GPT-5.5

Summary

GPT-5.5 is OpenAI's flagship agentic model, released April 24, 2026, with a 1-million-token context window — a 4x expansion over GPT-5.4. It is the first model to cross the OSWorld-V agentic-desktop human baseline at 75% (vs. 72.4% human).

Overview

GPT-5.5 is OpenAI's flagship model, released April 24, 2026, and the model that — in industry coverage — is widely cited as the moment frontier LLMs crossed credibly from "chat tools" to "autonomous digital coworkers." The signature result: 75% on the OSWorld-V agentic-desktop benchmark, modestly above the cited 72.4% human baseline, on a benchmark that requires the model to autonomously execute multi-step workflows across desktop applications. Combined with a 1-million-token context window — a 4x expansion over GPT-5.4 — GPT-5.5 became OpenAI's bid to dominate the agentic productivity workflow space.

In early May 2026, OpenAI promoted GPT-5.5 Instant as the new default ChatGPT model, putting the new long-context, agentic-workflow capabilities in front of free and Plus tiers.
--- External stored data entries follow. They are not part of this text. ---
theorem execQuietTimerExpiry_kept (now : SiteTime) (t : TrackId) (s : State) :
    KeptBy s (execQuietTimerExpiry now t s) := by
  unfold execQuietTimerExpiry
  dsimp only
  split
  · next hdue =>
    split
    · exact .next (enterIdle_kept true fun h => no_pass_of_quietDue h hdue)
    · refine .next (setSection_retouched ?_).kept
      exact ⟨rfl, rfl, rfl, rfl, id, id, id, fun _ => rfl, id⟩
  · exact .same s now

theorem execCloseDelayExpiry_kept (now : SiteTime) (t : TrackId) (s : State) :
    KeptBy s (execCloseDelayExpiry now t s) := by
  unfold execCloseDelayExpiry
  dsimp only
  split
  · refine .next (.trans (setSection_retouched ?_).kept (.of_frame (closeShutters_frame _ t)))
    exact ⟨rfl, rfl, rfl, rfl, id, id, id, id, fun _ => rfl⟩
  · split
    · refine .next (.trans (setSection_retouched ?_).kept (.of_frame (closeShutters_frame _ t)))
      exact ⟨rfl, rfl, rfl, rfl, id, id, id, id, id⟩
    · exact .same s now

theorem enterStanding_section (s : State) (t : TrackId) (c : PassContext) : (s.enterStanding t c).section t =
    { s.section t with
      state := .standing, holdTimer := none
      queue := flagStandstill (s.area t) c.direction (s.section t).queue } := by
  rw [State.enterStanding, (stopPacer_frame _ t).section_eq, section_setSection]

theorem execHoldTimerExpiry_kept (now : SiteTime) (t : TrackId) (s : State) :
    KeptBy s (execHoldTimerExpiry now t s) := by
  unfold execHoldTimerExpiry
  dsimp only
  split
  · exact .same s now
  · next c hc =>
    split
    · next hdue =>
      refine .next (.of_section t (enterStanding_frame _ t c)
        (by rw [State.ctx, enterStanding_section]; rfl) fun h => ?_)
      rw [enterStanding_section]
      exact standing_inOrder h hdue (List.length_map _)
    · exact .same s now

theorem execClearTimerExpiry_kept (now : SiteTime) (t : TrackId) (s : State) :
    KeptBy s (execClearTimerExpiry now t s) := by
  unfold execClearTimerExpiry
  dsimp only
  split
  · next hdue =>
    have hctx : (((s.atTime now).closePass t .normal).section t).ctx = none := closePass_ctx _ t .normal
    refine .next (.trans (.trans (.of_track
      (P := .context t :: .store :: .alarms :: .view .a :: .view .b :: restParts t) t
      (.step (.one (closePass_frame _ t .normal)) (rest_frame _ t true))
      ((closePass_leaves _ t .normal).trans (.of_steady (.of_frame (rest_frame _ t true)) (by rw [rest_ctx])))
      fun h => ?_) (promoteSiteIfReady_kept _)) (promoteTrackIfReady_kept _ t))
    have hqueue := empty_of_clearDue h hdue
    rw [rest_section_of]
    refine toIdle_inOrder _ ?_ hctx
    cases hc : (s.atTime now).ctx t with
    | none =>
      rw [closePass_none .normal hc]
      exact hqueue
    | some c =>
      rw [closePass_section .normal hc]
      exact hqueue
  · exact .same s now

theorem execPaceTick_kept (now : SiteTime) (t : TrackId) (s : State) : KeptBy s (execPaceTick now t s) := by
  unfold execPaceTick
  dsimp only
  split
  · have overflowed (p : Pacer) := setPacer_frame (s.atTime now) t p
    split
    · exact .next (.of_frame (overflowed _))
    · next c hc => exact .next ((Kept.of_frame (overflowed _)).trans (takeTick_retouched hc).kept)
  · exact .same s now

theorem execZeroTimerExpiry_kept (now : SiteTime) (t : TrackId) (s : State) :
    KeptBy s (execZeroTimerExpiry now t s) := by
  unfold execZeroTimerExpiry
  dsimp only
  split
  · have started := startZeroTimer_frame (s.atTime now) t
    split
    · exact .next ((Kept.of_frame started).trans (requestScan_retouched _ t _).kept)
    · exact .next (.of_frame started)
  · exact .same s now

theorem takeSample_kept (s : State) (x : Scan) (sample : Int) : Kept s (s.takeSample x sample) := by
  unfold State.takeSample
  split
  · exact .of_frame (takeAmbient_frame s sample)
  · split
    · exact (creditPace_retouched s _ _ _ _ _).kept
    · split
      · exact .refl s
      · split
        · split
          · exact wakeTrack_kept s _
          · exact .refl s
        · unfold State.takeZeroSample
          split
          · exact .refl s
          · split
            · exact .refl s
            · split
              · exact wakeTrack_kept s _
              · split
                · exact .refl s
                · exact (Kept.of_frame (setZero_frame s _ _ _ _)).trans (.of_frame (checkDrift_frame _ _ _ _))

theorem execConversionEnd_kept (now : SiteTime) (sample : BitVec 16) (s : State) :
    KeptBy s (execConversionEnd now sample s) := by
  unfold execConversionEnd
  dsimp only
  split
  · exact .same s now
  · split
    · exact .next ((takeSample_kept _ _ _).trans (.of_frame (endConversion_frame _ _)))
    · exact .same s now

theorem execScannerLine_kept (now : SiteTime) (link : Fin 8) (seqNo : BitVec 8) (pixels : List (BitVec 16))
    (s : State) : KeptBy s (execScannerLine now link seqNo pixels s) := by
  unfold execScannerLine
  dsimp only
  split
  · exact .same s now
  · split
    · have ended (x : Scanner) := setScanner_frame (s.atTime now) (scannerOfLink link).1 (scannerOfLink link).2 x
      split
      · exact .next ((Kept.of_frame (ended _)).trans (updateEntry_retouched _ _ _ _).kept)
      · exact .next (.of_frame (ended _))
    · exact .same s now

theorem execDetach_kept (now : SiteTime) (p : Port) (bytes : List Byte) (s : State) :
    KeptBy s (execDetach now p bytes s) := by
  have detached (s : State) : Kept s (s.detachPort p) := by
    have released : Kept s { s with store := { s.store with passes := s.store.passes.map fun x => x.releaseFor p } } := by
      refine (Retouched.of_map (f := fun x => x.releaseFor p) (withStore_frame s _) rfl ?_ ?_ ?_ ?_ ?_).kept <;>
      · intro x
        unfold HeldPass.releaseFor
        split <;> rfl
    exact released.trans (.of_frame (P := [.notices p, .attached p]) (setPort_frame (by simp) (by simp) (by simp) (by simp)))
  refine .next (transact_kept fun args => checked_state (P := Kept _) (.refl _) ?_)
  split
  · exact detached _
  · exact .refl _

theorem execReleasePass_kept (now : SiteTime) (p : Port) (bytes : List Byte) (s : State) :
    KeptBy s (execReleasePass now p bytes s) := by
  refine .next (transact_kept fun args => checked_state (P := Kept _) (.refl _)
    (needsAttached_state (P := Kept _) (.refl _) ?_))
  unfold State.releasePass
  split
  · exact .refl _
  · split
    · exact .refl _
    · split
      · exact .refl _
      · refine (Retouched.of_map (P := [.store]) (f := fun x => if x.number = argument args 0 2 then
          { x with release := x.release.set p true } else x) (withStore_frame _ _) rfl ?_ ?_ ?_ ?_ ?_).kept <;>
        · intro x
          split <;> rfl

theorem execCommit_kept (now : SiteTime) (p : Port) (bytes : List Byte) (s : State) :
    KeptBy s (execCommit now p bytes s) := by
  refine .next (transact_kept fun args => checked_state (P := Kept _) (.refl _) ?_)
  split
  · exact .refl _
  · exact (((Kept.of_frame (withConfig_frame _ _)).trans (keepCoinciding_retouched _ .t1).kept).trans
      (keepCoinciding_retouched _ .t2).kept).trans (promoteReady_kept _)

theorem execTrackAbort_kept (now : SiteTime) (p : Port) (bytes : List Byte) (s : State) :
    KeptBy s (execTrackAbort now p bytes s) := by
  refine .next (transact_kept fun args => runTrackControl_kept fun t => ?_)
  unfold State.runTrackAbort
  split
  · exact abortTrack_kept _ t
  · exact .refl _

theorem execTrackOut_kept (now : SiteTime) (p : Port) (bytes : List Byte) (s : State) :
    KeptBy s (execTrackOut now p bytes s) := by
  refine .next (transact_kept fun args => runTrackControl_kept fun t => ?_)
  unfold State.runTrackOut
  split
  case h_1 => exact .refl _
  case h_2 => exact .refl _
  all_goals exact takeOut_kept _ t

theorem execTrackIn_kept (now : SiteTime) (p : Port) (bytes : List Byte) (s : State) :
    KeptBy s (execTrackIn now p bytes s) := by
  refine .next (transact_kept fun args => runTrackControl_kept fun t => ?_)
  unfold State.runTrackIn
  split
  · next hstate =>
    exact enterIdle_kept false fun h => no_pass_of_out h hstate
  · exact .refl _

theorem runPurge_kept (s : State) (p : Port) (args : List Byte) : Kept s (s.runPurge p args).1 := by
  unfold State.runPurge
  split
  · exact checked_state (P := Kept s) (.refl s) (.refl s)
  · exact (purge_retouched s p _).kept

theorem execReset_kept (now : SiteTime) (p : Port) (bytes : List Byte) (s : State) :
    KeptBy s (execReset now p bytes s) :=
  .next (transact_kept fun _ => checked_state (P := Kept _) (.refl _) (warmReset_kept _))

theorem exec_kept {c : Instr} (hc : c ≠ .fullReset) (s : State) : KeptBy s (exec c s) := by
  cases c with
  | fullReset => exact absurd rfl hc
  | sensorRawChange => exact execSensorRawChange_kept _ _ _ s
  | debounceConfirm => exact execDebounceConfirm_kept _ _ s
  | heldTimerExpiry => exact execHeldTimerExpiry_kept _ _ s
  | pairTimeoutExpiry => exact execPairTimeoutExpiry_kept _ _ _ s
  | approachInputChange => exact execApproachInputChange_kept _ _ _ _ s
  | approachEdge => exact execApproachEdge_kept _ _ _ s
  | approachTimerExpiry => exact execApproachTimerExpiry_kept _ _ s
  | closeDelayExpiry => exact execCloseDelayExpiry_kept _ _ s
  | holdTimerExpiry => exact execHoldTimerExpiry_kept _ _ s
  | clearTimerExpiry => exact execClearTimerExpiry_kept _ _ s
  | quietTimerExpiry => exact execQuietTimerExpiry_kept _ _ s
  | paceTick => exact execPaceTick_kept _ _ s
  | zeroTimerExpiry => exact execZeroTimerExpiry_kept _ _ s
  | conversionEnd => exact execConversionEnd_kept _ _ s
  | linkMessageDiscarded => exact (linkMessageDiscarded_does _ _ s).kept
  | scannerStatus => exact (scannerStatus_does _ _ _ _ s).kept
  | scannerLine => exact execScannerLine_kept _ _ _ _ s
  | silenceTimerExpiry => exact (silenceTimerExpiry_does _ _ s).kept
  | openingTimerExpiry => exact (openingTimerExpiry_does _ _ s).kept
  | lineTimerExpiry => exact (lineTimerExpiry_does _ _ s).kept
  | spacingLimitPassed => exact (spacingLimitPassed_does _ _ s).kept
  | pulseTimerExpiry => exact (pulseTimerExpiry_does _ _ s).kept
  | recoveryTimerExpiry => exact (recoveryTimerExpiry_does _ _ s).kept
  | stationTimeAdvance => exact (stationTimeAdvance_does _ s).kept
  | selectAssert => exact (selectAssert_does _ _ s).kept
  | selectDeassert => exact (selectDeassert_does _ _ s).kept
  | unknownCommand => exact (unknownCommand_does _ _ _ s).kept
  | status => exact (status_does _ _ _ s).kept
  | attach => exact (attach_does _ _ _ s).kept
  | detach => exact execDetach_kept _ _ _ s
  | listPasses => exact (listPasses_does _ _ _ s).kept
  | selectPass => exact (selectPass_does _ _ _ s).kept
  | readHeader => exact (readHeader_does _ _ _ s).kept
  | readAxles => exact (readAxles_does _ _ _ s).kept
  | readVehicles => exact (readVehicles_does _ _ _ s).kept
  | releasePass => exact execReleasePass_kept _ _ _ s
  | readNotice => exact (readNotice_does _ _ _ s).kept
  | readAlarms => exact (readAlarms_does _ _ _ s).kept
  | ackAlarm => exact (ackAlarm_does _ _ _ s).kept
  | stageWrite => exact (stageWrite_does _ _ _ s).kept
  | stageRead => exact (stageRead_does _ _ _ s).kept
  | activeRead => exact (activeRead_does _ _ _ s).kept
  | commit => exact execCommit_kept _ _ _ s
  | abandon => exact (abandon_does _ _ _ s).kept
  | trackAbort => exact execTrackAbort_kept _ _ _ s
  | trackOut => exact execTrackOut_kept _ _ _ s
  | trackIn => exact execTrackIn_kept _ _ _ s
  | purgeFaults => exact .next (transact_kept fun _ => runPurge_kept _ _ _)
  | purgeNotices => exact .next (transact_kept fun _ => runPurge_kept _ _ _)
  | purgeAcked => exact .next (transact_kept fun _ => runPurge_kept _ _ _)
  | purgeReleased => exact .next (transact_kept fun _ => runPurge_kept _ _ _)
  | setTime => exact (setTime_does _ _ _ s).kept
  | reset => exact execReset_kept _ _ _ s
  | byteShiftedIn => exact (byteShiftedIn_does _ _ _ s).kept
  | pacerFirstStep => exact (pacerFirstStep_does _ _ s).kept
  | approachInputInactive => exact execApproachInputInactive_kept _ _ _ s

/-- R176: the state after a full reset meets the invariants, whatever the state before. -/
theorem fullReset_kept (s : State) : Kept s s.fullReset := by
  have reset (t : TrackId) : (s.fullReset.section t).InOrder := by
    cases t <;> exact (inOrder_iff _).mpr ⟨rfl, rfl⟩
  exact ⟨fun _ => reset, fun _ => rfl, fun _ _ t => openHeld_of_none (by cases t <;> rfl)⟩

theorem step_kept (h : step s = .next u) : Kept s u := by
  cases hp : s.pending with
  | nil =>
    simp only [step, hp] at h
    obtain rfl := Host.Outcome.next.inj h
    exact ⟨id, id, fun _ => id⟩
  | cons c rest =>
    simp only [step, hp] at h
    have front : Kept s { s with pending := rest } := ⟨id, id, fun _ => id⟩
    refine front.trans ?_
    by_cases hc : c = .fullReset
    · subst hc
      obtain rfl := Host.Outcome.next.inj h
      exact fullReset_kept _
    · obtain ⟨v, hv, kept⟩ := exec_kept hc { s with pending := rest }
      obtain rfl := Host.Outcome.next.inj (hv.symm.trans h)
      exact kept

end Commands

/-- Settles O7, from what each command keeps of a section in order. -/
theorem everyStepKeepsSections : Obligations.EveryStepKeepsSections := by
  intro s t hs hstep
  rw [sectionsOk_iff] at hs ⊢
  exact (step_kept hstep).sections hs

/-- Settles O9, from what each command keeps of the pools, and of the states of the held passes. -/
theorem everyStepKeepsTheStorePools : Obligations.EveryStepKeepsTheStorePools := by
  intro s t hs hstep
  have kept := step_kept hstep
  refine ⟨kept.pools hs, fun ho => ?_⟩
  rw [openPassesOk_iff hs] at ho
  exact (openPassesOk_iff (kept.pools hs)).mpr (kept.opened hs ho)

end Sys2Proof.Machine
end

section
/-! PROOFS. The section timers and the pacer (R25, R33, R38, R48 to R50): exact next states of the expiries, and the
promotion of a pending area as a track comes to rest. -/

namespace Sys2Proof.Machine

open Sys2Proof

theorem timerDue_some {r : Running} {now : SiteTime} (h : r.length ≤ interval r.start now) :
    timerDue (some r) now = true := decide_eq_true h

/-! ### The hold timer -/

theorem exec_holdTimerExpiry {now : SiteTime} {t : TrackId} {s : State} {c : PassContext} (hc : s.ctx t = some c)
    (hdue : timerDue (s.section t).holdTimer now = true) :
    exec (.holdTimerExpiry now t) s = .next ((s.atTime now).enterStanding t c) := by
  have hc' : (s.atTime now).ctx t = some c := hc
  have hdue' : timerDue ((s.atTime now).section t).holdTimer now = true := hdue
  simp only [exec, execHoldTimerExpiry, hc', hdue', if_true]

/-- Settles O29, from the state that STANDING is entered with. -/
theorem holdExpiryStandsTheTrack : Obligations.HoldExpiryStandsTheTrack := by
  intro now t r c s htimer hdue hc
  rw [exec_holdTimerExpiry hc (by rw [htimer]; exact timerDue_some hdue)]
  rfl

/-! ### The pacer (R48 to R50) -/

theorem exec_pacerFirstStep {now : SiteTime} {t : TrackId} {s : State} (hr : (s.pacer t).running = true)
    (hf : (s.pacer t).fresh = true) (hi : 1 ≤ interval (s.pacer t).since now) :
    exec (.pacerFirstStep now t) s = .next ((s.atTime now).setPacer t { s.pacer t with
      fresh := false, acc := (s.pacer t).acc + (s.pacer t).active, since := (s.pacer t).since + 1 }) := by
  have hp : (s.atTime now).pacer t = s.pacer t := rfl
  simp only [exec, execPacerFirstStep, hp, hr, hf, Bool.and_true, decide_eq_true hi, if_true]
A higher-capability variant, GPT-5.5 Pro, is also available at substantially higher pricing for the most demanding workloads.

Specifications

  • Developer: OpenAI
  • Release Date: April 24, 2026 (API GA); GPT-5.5 Instant became default ChatGPT model May 5, 2026
  • Type: Large Language Model (LLM); agentic; multimodal
  • Context Window: 1,000,000 tokens (4x GPT-5.4's 256K)
  • Variants: GPT-5.5 (standard), GPT-5.5 Pro (highest capability), GPT-5.5 Instant (ChatGPT default)
  • Pricing:
    • GPT-5.5: $5 per million input tokens / $30 per million output tokens
    • GPT-5.5 Pro: $30 per million input tokens / $180 per million output tokens
  • Access: OpenAI Responses and Chat Completions APIs; ChatGPT (Instant variant as default)

Capabilities

1M Token Context (headline feature): ~750,000 words — equivalent to 6–8 full-length novels or codebases of tens of thousands of lines — held in a single context window.

Long-Context Retrieval: At 512K–1M tokens, GPT-5.5 scores 74.0% on long-context retrieval evaluations vs. 36.6% for GPT-5.4 — more than double, indicating that long-context performance is genuine rather than nominal.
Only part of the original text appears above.